Moderatör: Doğanın en yüksek derecesinin bununla ilgisi nedir? Birbirini seven iki insandan bahsediyoruz ve siz diyorsunuz ki bu sevgi değil! Eğer bize farklı tür sevgiden örnek verirseniz, belki o zaman daha iyi anlarız.

Ama bunu zaten anladık. Bugün bir kadınla erkeğin arasındaki çekimin aşk olmadığını açıklamama gerek var mı? Henüz maneviyattan bahsetmiyorum bile; sadece bizim dünyamızdan bahsediyorum. Hepimiz hemfikiriz ki burada bizler doğadan gelen bir olgudan bahsediyoruz. Bir anne çocuklarını sever çünkü hayvansal seviyede onları sevmek için yaratılmıştır. “Hayvan” kelimesi bir eleştiri değildir; bedensel varlığımızın seviyesidir. Çocuk doğduğunda, annenin doğası onunla ilgilenmesi için anneyi zorlar. Buna sevgi diyoruz, fakat insan seviyesine ait değildir.

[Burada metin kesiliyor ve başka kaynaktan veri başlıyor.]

-- ==== Sys2Proof/Machine/TaskOps.lean ====
section
/-! DEFINITION. The TASK group and the task unit (R371 to R382), irrevocability (R327). -/

namespace Sys2Proof.Machine

/-! ## Handing out (R371, R375) -/

/-- A running irrevocable task of the sequence (R327, R371). -/
def State.irrevocableSeq (s : State) (asid : BitVec 8) (seq : BitVec 32) : Bool :=
  s.waves.any fun w => w.asid == asid && (match w.task with
    | some h => h.mode == .irrevocable && (s.task h.index).seq == seq
    | none => false)

/-- The task that a TKPULL of an ASID takes (R371). -/
def State.pickTask? (s : State) (asid : BitVec 8) (part : Fin 32) (mask : BitVec 8) : Option Nat :=
  s.readyOrder.find? fun x =>
    let e := s.task x
    e.asid == asid && mask.getLsbD e.type.toNat && (!e.vt || (s.freeVersion? part).isSome) && !s.irrevocableSeq asid e.seq

/-- A fresh version. -/
def Version.fresh (part : Fin 32) (ver : Nat) : Version :=
  { part := part, ver := ver, bytes := [], written := [], stamps := [], claimed := [], atomics := [], links := [] }

/-- The task becomes the wave's (R375); `pull` is the pull point (R325). -/
def State.takeTask (s : State) (w : Wave) (x pull : Nat) : State :=
  let e := s.task x
  let v := (s.freeVersion? w.part).getD 0
  let s := { s with readyOrder := s.readyOrder.filter (· != x) }
  let s := s.setTask x { e with state := .running, ver := if e.vt then BitVec.ofNat 12 v else 0 }
  let s := if e.vt then { s with versions := s.versions ++ [Version.fresh w.part v] } else s
  let h : TaskHold := { index := x, mode := if e.vt then .versioned v else .plain, pull := pull }
  s.modWave w.id fun y => { y with task := some h, special := y.special.set 13 (BitVec.ofNat 32 x) }

/-- A TKPULL answered: the path retires, its destination pending until it is next named; an acquire at dev scope (R372,
R375). -/
def State.handOut (s : State) (w : Wave) (p : Path) (d : Fin 64) (x : Nat) : State :=
  let arg := BitVec.ofNat 64 ((s.task x).arg.toNat * 8)
  let s := s.takeTask w x p.pc
  let (id, s) := (s.acquire w.core .dev).fresh
  let f := { Inflight.new id .tkpull [.s d, .s (d + 1)] true p.mask p.pc with vals := [splat (lo32 arg), splat (hi32 arg)] }
  s.defer w p f 1

/-- TKPULL (R375). -/
def execTkpull (d a : Operand) (s : State) : Result :=
  runCard (.tkpull d a) (fun w _ =>
    { pipeCard (onlyLaunched w && w.task.isNone) [.group isSca 2 2 d, .src a] [.src a] (fun w p s =>
        let mask := (srcUni w p a).setWidth 8
        if !s.releasedFor w then s.awaitRelease w
        else
          match s.pickTask? w.asid w.part mask with
          | some x => .next (s.handOut w p (scaReg d) x)
          | none => .next (s.block (.task mask (scaReg d)))) with
      switch := true, blocking := true, race := true, drains := true, sync := true }) s

/-- The path of a wave that waits in TKPULL. -/
def Wave.pulling? (w : Wave) : Option (Path × BitVec 8 × Fin 64) :=
  w.paths.findSome? fun p => match p.status with
    | .blocked (.task m d) => some (p, m, d)
    | _ => none

/-- TASK_HANDOUT: a waiting TKPULL is given its task (R371, R375). -/
def execTaskHandout (w : Nat) (s : State) : Result :=
  match s.wave? w with
  | none => notEnabled
  | some x =>
    if x.frozen.isSome || x.stopped || x.stopReq || x.isDet then notEnabled
    else
      match x.pulling? with
      | none => notEnabled
      | some (p, m, d) =>
        match s.pickTask? x.asid x.part m with
        | some t => .next (s.handOut x p d t)
        | none => notEnabled

/-! ## The other functions (R373, R374) -/

/-- Fields of a function with a scalar result. -/
def taskFields (nw : Bool) (d : Operand) (src : Field) : List Field := (if nw then [] else [.group isSca 1 1 d]) ++ [src]

/-- A reply: a scalar result, with an acquire at dev scope (R372, R373). [DEDUCED, log 115, safe] -/
def State.taskReply (s : State) (w : Wave) (p : Path) (nw : Bool) (d : Operand) (x : Word) : Result :=
  .next ((s.acquire w.core .dev).result w p nw d false [splat x])

/-- A post block (R374). -/
structure PostBlock where
  arg : Nat
  succ : Nat
  seq : Nat
  iter : Nat
  layer : Nat
  lin : Nat
  type : Nat
  vt : Bool
  dep : Nat
  /-- No reserved bit is set, the type is none of the reserved ones, the pointers are aligned (R373). -/
  ok : Bool
  deriving DecidableEq, Repr

/-- The fields of a post block (R373). [DEDUCED, log 65, unsafe] -/
def PostBlock.ofBytes (bs : List Byte) : PostBlock :=
  let f := blockField bs
  { arg := f 0 8, succ := f 8 8, seq := f 16 4, iter := f 20 4, layer := f 24 2, lin := f 26 2, type := f 28 1 % 16,
    vt := f 29 1 % 2 == 1, dep := f 30 2,
    ok := decide (f 28 1 < 8 ∧ f 29 1 < 2) && f 0 8 % 8 == 0 && f 8 8 % 8 == 0 && decide (f 0 8 < 2 ^ 55 ∧ f 8 8 < 2 ^ 55) }

/-- The entry of a posted task. -/
def PostBlock.entry (b : PostBlock) (asid : BitVec 8) : TaskEntry :=
  { TaskEntry.empty with succ := BitVec.ofNat 52 (b.succ / 8), arg := BitVec.ofNat 52 (b.arg / 8), seq := BitVec.ofNat 32 b.seq,
                         iter := BitVec.ofNat 32 b.iter, layer := BitVec.ofNat 16 b.layer, lin := BitVec.ofNat 16 b.lin, vt := b.vt,
                         dep := BitVec.ofNat 16 b.dep, type := BitVec.ofNat 4 b.type, asid := asid, state := .waiting }

/-- TKPOST at the task unit. With a nonzero status there is no index to report: a free value. [DEDUCED, log 65, unsafe; DESIGN CHOICE, log 67, safe] -/
def State.taskPost (s : State) (w : Wave) (b : PostBlock) : Word × State :=
  let fail := fun (st : Nat) =>
    let (k, s) := s.takeFree
    (BitVec.ofNat 32 (st * 2 ^ 29 + (Config.freeWord k).toNat % 2 ^ 18), s)
  if !b.ok then fail 2
  else if !s.taskRoom w.part 1 then fail 1
  else
    let (x, s) := s.postTask (b.entry w.asid)
    (BitVec.ofNat 32 x, s)

/-- TKPOST. -/
def execTkpost (nw : Bool) (d a : Operand) (s : State) : Result :=
  runCard (.tkpost nw d a) (fun w _ =>
    { pipeCard (onlyLaunched w) (taskFields nw d (baseField a)) [] (fun w p s =>
        let i := Instr.tkpost nw d a
        let ea := (scalar64 w a).toNat
        match blockAddrFault? ea 32 with
        | some c => .next (s.trap w p (wordOfInstr i) (TrapInfo.mem c p.mask ea))
        | none =>
          let s := s.settleHolds w.id
          if s.held w [.load] [ea] [] then s.stall
          else
            match s.blockSync w ea with
            | some s => s.stall
            | none =>
              let s := s.blockRead w ea
              match s.blockBytes w ea 32 with
              | .error c => .next (s.trap w p (wordOfInstr i) (TrapInfo.mem c p.mask ea))
              | .ok bs =>
                if !s.releasedFor w then s.awaitRelease w
                else
                  let (x, s) := s.taskPost w (PostBlock.ofBytes bs)
                  s.taskReply w p nw d x) with
      race := true, drains := true, sync := true }) s

/-- TKCANCEL (R377). -/
def execTkcancel (nw : Bool) (d a : Operand) (s : State) : Result :=
  runCard (.tkcancel nw d a) (fun w _ =>
    { pipeCard (onlyLaunched w) (taskFields nw d (.group isSca 2 2 a)) [] (fun w p s =>
        let x := scalar64 w a
        if !s.releasedFor w then s.awaitRelease w
        else
          let (n, s) := s.cancelSeq w.asid (lo32 x) (hi32 x).toNat none
          s.taskReply w p nw d (BitVec.ofNat 32 n)) with
      race := true, drains := true, sync := true }) s

/-- The index names an entry of the ASID (R373). -/
def State.ownsTask (s : State) (asid : BitVec 8) (x : Nat) : Bool :=
  decide (x < taskCount) && (s.task x).state != .free && (s.task x).asid == asid

/-- The resume ring of a partition (R380). -/
def State.resumeRing? (s : State) (p : Fin 32) : Option Ring := s.ring? (Reg.tkRqBase p) (Reg.tkRqWr p) (Reg.tkRqRd p)

/-- A resume record (R380). -/
def resumeRecord (x : Nat) (e : TaskEntry) (va : Nat) : List Byte :=
  leBytes 4 x ++ leBytes 4 e.seq.toNat ++ leBytes 2 e.layer.toNat ++ leBytes 2 e.lin.toNat ++ leBytes 4 e.iter.toNat
    ++ leBytes 8 va ++ leBytes 8 0

/-- TKPARK at the task unit: its status and the state after, or none while the ring is full (R374, R380). [DESIGN CHOICE, log 66, unsafe] -/
def State.park? (s : State) (asid : BitVec 8) (part : Fin 32) (x va : Nat) : Option (Nat × State) :=
  if !s.ownsTask asid x then some (3, s)
  else if (s.task x).state ≠ .faulted then some (4, s)
  else
    match s.resumeRing? part with
    | none => some (4, s)
    | some r =>
      if !r.room || !s.serves (r.next 32 / 128) then none
      else
        let e := s.task x
        some (0, (s.ringWrite r (Reg.tkRqWr part) (resumeRecord x e va)).setTask x { e with state := .parked })
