-- ==== Sys2Proof/Machine/Launches.lean ====
section
/-! DEFINITION. Launch records (R281, R282), LAUNCH and the control cores' launch extension (R283 to R285), placement
and its rounds (R286 to R292), retirement (R290). -/

namespace Sys2Proof.Machine

/-! ## The record (R281, R282) -/

/-- The reserved bits of the record are 0, and every field lies in its range (R282). -/
def recordFields (f : Nat → Nat → Nat) : Bool :=
  let shape := f 8 8
  let res := f 16 8
  let q := f 24 4
  bitsOf (f 0 8) 63 55 == 0 && f 0 8 % 4 == 0 && bitsOf shape 63 51 == 0 && bitsOf res 63 50 == 0 && f 28 4 == 0
    && decide (1 ≤ bitsOf shape 47 32 ∧ 1 ≤ bitsOf shape 31 16 ∧ 1 ≤ bitsOf shape 15 0)
    && decide (bitsOf res 29 19 ≤ 1024 ∧ 1 ≤ bitsOf res 18 12 ∧ bitsOf res 18 12 ≤ 64 ∧ 1 ≤ bitsOf res 11 7
        ∧ bitsOf res 11 7 ≤ 16)
    && decide (q = 0 ∨ (256 ≤ q ∧ q ≤ 65536))
    && decide (f 64 8 % 8 = 0 ∧ f 80 8 % 8 = 0 ∧ f 96 8 % 8 = 0)

/-- A remap entry of the record (R160, R282). -/
def remapOk (scr : Nat) (w : Word) : Bool :=
  let r := Remap.ofWord w
  !r.flip && (!r.en || (decide (1 ≤ r.len) && decide (r.base + r.len ≤ scr ∧ r.alt + r.len ≤ scr)
    && decide (r.base + r.len ≤ r.alt ∨ r.alt + r.len ≤ r.base)))

/-- The record that 128 bytes hold. -/
def LaunchRec.ofBytes (bs : List Byte) : LaunchRec :=
  let f := blockField bs
  let shape := f 8 8
  let res := f 16 8
  let win := fun (o : Nat) =>
    let x := f o 8
    if bitsOf x 63 50 = 0 then [] else [({ base := 32 * bitsOf x 49 0, len := 32 * bitsOf x 63 50 } : Window)]
  { entry := f 0 8, dimx := bitsOf shape 15 0, dimy := bitsOf shape 31 16, dimz := bitsOf shape 47 32,
    stages := bitsOf shape 50 48 + 1, persist := bitsOf res 49 49 == 1, det := bitsOf res 48 48 == 1,
    prio := Fin.ofNat 4 (bitsOf res 47 46), qmask := BitVec.ofNat 16 (bitsOf res 45 30), scratch := 768 * bitsOf res 29 19,
    sregs := bitsOf res 18 12, vblk := bitsOf res 11 7, nwg := bitsOf res 6 5 + 1, nwv := bitsOf res 4 0 + 1,
    quantum := if f 24 4 = 0 then 2048 else f 24 4,
    remap := Vector.ofFn fun i => BitVec.ofNat 32 (f (32 + 4 * i.val) 4),
    deps := [(f 64 8, f 72 8), (f 80 8, f 88 8)], done := f 96 8,
    windows := win 104 ++ win 112 ++ win 120 }

/-- Grid points and gangs. -/
def LaunchRec.points (l : LaunchRec) : Nat := l.dimx * l.dimy * l.dimz
def LaunchRec.gangs (l : LaunchRec) : Nat := l.points * l.stages

/-- The checks of R282 that need no translation. -/
def LaunchRec.shapeOk (l : LaunchRec) (bs : List Byte) : Bool :=
  recordFields (blockField bs) && l.remap.toList.all (remapOk (l.scratch / 768))
    && l.windows.all (fun x => decide (x.base + x.len ≤ 2 ^ 55)) && decide (l.gangs * l.nwg ≤ 2 ^ 32)

/-- The launching context is a system context (R148). -/
def State.systemCtx (s : State) (asid : BitVec 8) : Bool := s.systemAsids.contains asid

/-- A translation in a context that no wave makes (R148, R282). [DESIGN CHOICE, log 73, unsafe] -/
def State.ctxTranslate (s : State) (asid : BitVec 8) (ea : Nat) (acc : Rights) : Except TrapCode Nat :=
  if 2 ^ 55 ≤ ea then .error .memFault
  else
    match s.walk asid ea with
    | .error e => .error e
    | .ok l =>
      let e := l.entry asid (ea / 65536)
      if (e.sys && !s.systemCtx asid) || !acc.within e.rd e.wr e.ex then .error .memProt
      else s.resolve s.homeBytes asid e ea false

/-- The lines of the tables that such a translation reads. -/
def State.ctxLines (s : State) (asid : BitVec 8) (ea : Nat) : List Nat :=
  s.walkLines s.homeBytes asid ea ++ (match s.walk asid ea with
    | .ok l =>
      let e := l.entry asid (ea / 65536)
      if e.bmi && e.names then (s.bmapAddr? asid e.frame).toList.map (· / 128) else []
    | .error _ => [])

/-- The lines that the acceptance of a record reads: those of the tables for its addresses. -/
def State.launchLines (s : State) (asid : BitVec 8) (l : LaunchRec) : List Nat :=
  ((l.deps.map (·.1) ++ [l.done]).filter (· != 0)).flatMap (s.ctxLines asid)

/-- The dependence words by physical address, and the completion counter; none where one does not translate (R282). [DESIGN CHOICE, log 73, unsafe] -/
def State.launchPas (s : State) (asid : BitVec 8) (l : LaunchRec) : Option (List (Nat × Nat) × Option Nat) := do
  let tr := fun (a : Nat) (acc : Rights) => (s.ctxTranslate asid a acc).toOption
  let deps ← (l.deps.filter fun d => d.1 != 0).mapM fun d => (tr d.1 .r).map fun pa => (pa, d.2)
  let done ← if l.done = 0 then some none else (tr l.done .rw).map some
  return (deps, done)

/-! ## Placement units (R286, R288) -/

/-- Clusters of a partition (R417): pair i of PARTCL is clusters 2i and 2i + 1. -/
def State.clustersOf (s : State) (p : Fin 32) : List (Fin 64) :=
  (List.finRange 64).filter fun c => s.regBit (Reg.partCl p.val) (c.val / 2)

/-- The launch is placed, saved and resumed as one set (R286, R287, R301). -/
def LaunchRec.whole (l : LaunchRec) : Bool := l.persist || l.det

/-- Placement units of a launch (R286). -/
def LaunchRec.unitCount (l : LaunchRec) : Nat := if l.whole then 1 else l.points
/-- Gangs of a unit. -/
def LaunchRec.unitGangs (l : LaunchRec) : Nat := if l.whole then l.gangs else l.stages
/-- cores(unit), charged at most 64 (R291). -/
def LaunchRec.unitCost (l : LaunchRec) : Nat := min 64 (l.unitGangs * l.nwg)

/-- Workgroups that an empty core holds (R27, R28, R164, R288); as many as there are where nothing bounds them. -/
def LaunchRec.perCore (l : LaunchRec) : Nat :=
  let waves := 31 * min 8 (16 / l.vblk) + min 7 (16 / l.vblk)
  let byWaves := waves / l.nwv
  let byScratch := if l.scratch = 0 then byWaves else min byWaves (786432 / l.scratch)
  if l.qmask = 0 then byScratch else min 1 byScratch

/-- Gangs that an empty cluster holds. -/
def LaunchRec.perCluster (l : LaunchRec) : Nat := 4 / l.nwg * l.perCore

/-- One placement unit exceeds the partition (R284). -/
def State.exceeds (s : State) (p : Fin 32) (l : LaunchRec) : Bool :=
  decide ((s.clustersOf p).length * l.perCluster < l.unitGangs)

/-! ## LAUNCH -/

/-- A launch is ready: each dependence word is at or above its count; a word that cannot be read is below it (R286). [DESIGN CHOICE, log 69, unsafe] -/
def State.depsMet (s : State) (l : Launch) : Bool :=
  l.depPas.all fun (pa, n) =>
    match s.unitRead pa 8 with
    | .ok x => decide (n ≤ x)
    | .error _ => false

/-- Free launch slots (R284). -/
def State.freeLaunchSlots (s : State) : List (Fin 256) := (List.finRange 256).filter fun k => (s.launch? k).isNone

/-- A record that is well formed and fits its partition is entered; the handle, and a status where no slot is free (R284).
Which free slot is taken the spec leaves open. [DESIGN CHOICE, log 12, unsafe; DESIGN CHOICE, log 57, safe] -/
def State.enterLaunch (s : State) (asid : BitVec 8) (part : Fin 32) (l : LaunchRec) (deps : List (Nat × Nat))
    (done : Option Nat) : DWord × State :=
  if s.exceeds part l then (BitVec.ofNat 64 (2 * 2 ^ 62), s)
  else
    let free := s.freeLaunchSlots
    if free.isEmpty ∨ 64 ≤ (s.launches.filter fun x => x.asid = asid).length then (BitVec.ofNat 64 (2 ^ 62), s)
    else
      let (n, s) := s.takeFree
      let k := (free[Config.chooseIndex n % free.length]?).getD 0
      let x : Launch :=
        { slot := k, seq := s.seq, asid := asid, part := part, system := s.systemAsids.contains asid, record := l,
          depPas := deps, donePa := done, ready := none, unplaced := l.unitCount, units := l.unitCount, gangsEnded := 0,
          bars := [],
          det := if l.det then some { quantum := l.quantum, period := 0, closing := false, ended := false, order := [],
                                      combs := [], heldBars := [] } else none }
      (BitVec.ofNat 64 (s.seq * 256 + k.val), { s with launches := s.launches ++ [x], seq := s.seq + 1 })

/-! ## Where a gang stands (R288) -/

/-- Where a wave stands: pipe, slot, first block. -/
structure WavePlace where
  pipe : Fin 32
  slot : Fin 8
  block : Nat
  blocks : Nat
  deriving DecidableEq, Repr

/-- A program is loaded into the core's producer slot: it runs, or its store is not empty (R166). [DESIGN CHOICE, log 127, unsafe] -/
def State.producerLoaded (s : State) (c : Fin 256) : Bool :=
  (s.waves.any fun w => w.kind == .producer && w.core == c)
    || s.regs.any fun r => decide (Reg.ps c 0x1000 ≤ r.1 ∧ r.1 < Reg.ps c 0x2000)

/-- What the resident waves of a core take. A wave that has ended, and a saved one, take nothing (R24, R332); a producer
slot with a program loaded takes two blocks of pipe 31 (R166). -/
def State.wavesOn (s : State) (c : Fin 256) : List WavePlace :=
  (s.waves.filterMap fun w =>
    let here : Bool := match w.kind with
      | .launched => w.core == c && ((s.gang? w.gang).map (·.resident)).getD true
      | _ => false
    if here = true then some ({ pipe := w.pipe, slot := w.slot, block := w.block, blocks := (w.nv + 7) / 8 } : WavePlace) else none)
    ++ (if s.producerLoaded c then
          [({ pipe := 31, slot := 7, block := 14, blocks := 2 } : WavePlace)]
        else [])

/-- The lowest-numbered pipe with a free slot and free consecutive blocks (R27, R28, R288). -/
def findSlot (used : List WavePlace) (vblk : Nat) : Option WavePlace :=
  (List.finRange 32).findSome? fun p =>
    let mine := used.filter fun u => u.pipe = p
    let slots := (List.finRange 8).filter fun k => !(p.val == 31 && k.val == 7) && !(mine.any fun u => u.slot = k)
    let free := fun (b : Nat) => mine.all fun u => decide (b + vblk ≤ u.block ∨ u.block + u.blocks ≤ b)
    match slots, (List.range (17 - vblk)).find? free with
    | k :: _, some b => some { pipe := p, slot := k, block := b, blocks := vblk }
    | _, _ => none

/-- The places of n waves, in ascending wave index; none where one finds no place. -/
def placeWaves (vblk : Nat) : Nat → List WavePlace → Option (List WavePlace)
  | 0, _ => some []
  | n + 1, used =>
    match findSlot used vblk with
    | none => none
    | some u => (placeWaves vblk n (used ++ [u])).map (u :: ·)

/-- Workgroups resident on a core. -/
def State.wgsOn (s : State) (c : Fin 256) : List Workgroup :=
  (s.gangs.filter (·.resident)).flatMap fun g => g.wgs.filter fun x => x.core = c

/-- The lowest base of a free range of the scratchpad, a multiple of 768 (R159, R288). [DESIGN CHOICE, log 74, unsafe] -/
def State.scratchBase? (s : State) (c : Fin 256) (size : Nat) : Option Nat :=
  let held := (s.wgsOn c).filter fun x => 0 < x.size
  ((List.range 1025).map (768 * ·)).find? fun b =>
    decide (b + size ≤ 786432) && held.all fun x => decide (size = 0 ∨ b + size ≤ x.base ∨ x.base + x.size ≤ b)

/-- Where a workgroup would stand on a core (R288). -/
structure WgPlace where
  core : Fin 256
  base : Nat
  waves : List WavePlace
  deriving DecidableEq, Repr

/-- The place of a workgroup with this scratchpad, queue mask, and its waves' blocks; none while a shelf of the core is reloaded
(R297). -/
def State.fitWg (s : State) (c : Fin 256) (size : Nat) (qmask : BitVec 16) (vblk nwv : Nat) : Option WgPlace := do
  if (s.reloads.any fun r => r.unit == .shelves c) || (s.wgsOn c).any fun x => x.qmask &&& qmask != 0 then none
  else
    let b ← s.scratchBase? c size
    let ws ← placeWaves vblk nwv (s.wavesOn c)
    return { core := c, base := b, waves := ws }

/-- The core of a cluster's slot. -/
def coreAt (cl : Fin 64) (k : Nat) : Fin 256 := Fin.ofNat 256 (4 * cl.val + k)

/-- The places of a gang's workgroups in a cluster, the lowest slots first (R288). -/
def State.fitCluster (s : State) (l : LaunchRec) (cl : Fin 64) : Option (Nat × List WgPlace) :=
  (List.range (5 - l.nwg)).findSome? fun k =>
    ((List.range l.nwg).mapM fun j => s.fitWg (coreAt cl (k + j)) l.scratch l.qmask l.vblk l.nwv).map fun x => (k, x)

Moderatör: Tekrar erkek ve kadın ilişkisine geri dönelim. Siz diyorsunuz ki bu dünyadaki birbirlerine karşı duydukları hisler sevgi değil, ama manevî dünyaya, doğanın Üst seviyesine doğru yükselen, farklı bir sevgi var. Şimdi bizi dinleyen bir çift hayal edelim. Ne demek istediğinizi anlarlar mı? Doğanın Üst seviyesi nedir ve nerededir?

Her şey, “Yaratan’ın eseri” olan, ortak ruh Kamil İnsan’ın yapısından gelir ve O’nun seviyesine yerleşmiştir. Kamil İnsan, Yaratan’ın yarattığı haliyle kalmak yerine, bağımsız olmak ve mükemmelliğe ulaşmak için, iki kısma ayrılır. Bu iki kısım -erkek ve kadın- tekrar milyonlarca parçaya bölünür ve bu dünyaya iner. Bu dünyada biz şimdi aydınlanma sürecinden geçiyoruz: neredeyiz ve bize ne oluyor?

 

Bu aydınlanmanın bir sonucu olarak, erkek ve kadın hepimiz bir kez daha Kamil İnsan’ı oluşturmak için, bu kez arzu ve çabayla birleşmeliyiz. Böylece var olan önceki seviyemize geliriz. Ancak bu, Üst Güç tarafından yaptırılmadan önce, bizim arzumuzla şimdi olmalıdır. Bu bize bu aşamanın anlayışını ve bilinçli var olma fırsatını veren, büyük bir değişikliktir.

 

Bunları tekrar tekrar duymak ve aşamalı olarak hayal etmek önemlidir. Bu yaratılışın amacıdır, bunu inkâr edemeyiz ve kendimizi özgür olarak da kabul edemeyiz. Öyle ya da böyle bu sürecin içindeyiz ve dolayısıyla içimizde idrak edildiğinden, bunu anlamamız gerekiyor. Amacı ve bu seviyeye ulaşmak için birleşmeyi gerektiren yaratılışın iki kısmı erkek ve kadının yönünü, anlamalıyız.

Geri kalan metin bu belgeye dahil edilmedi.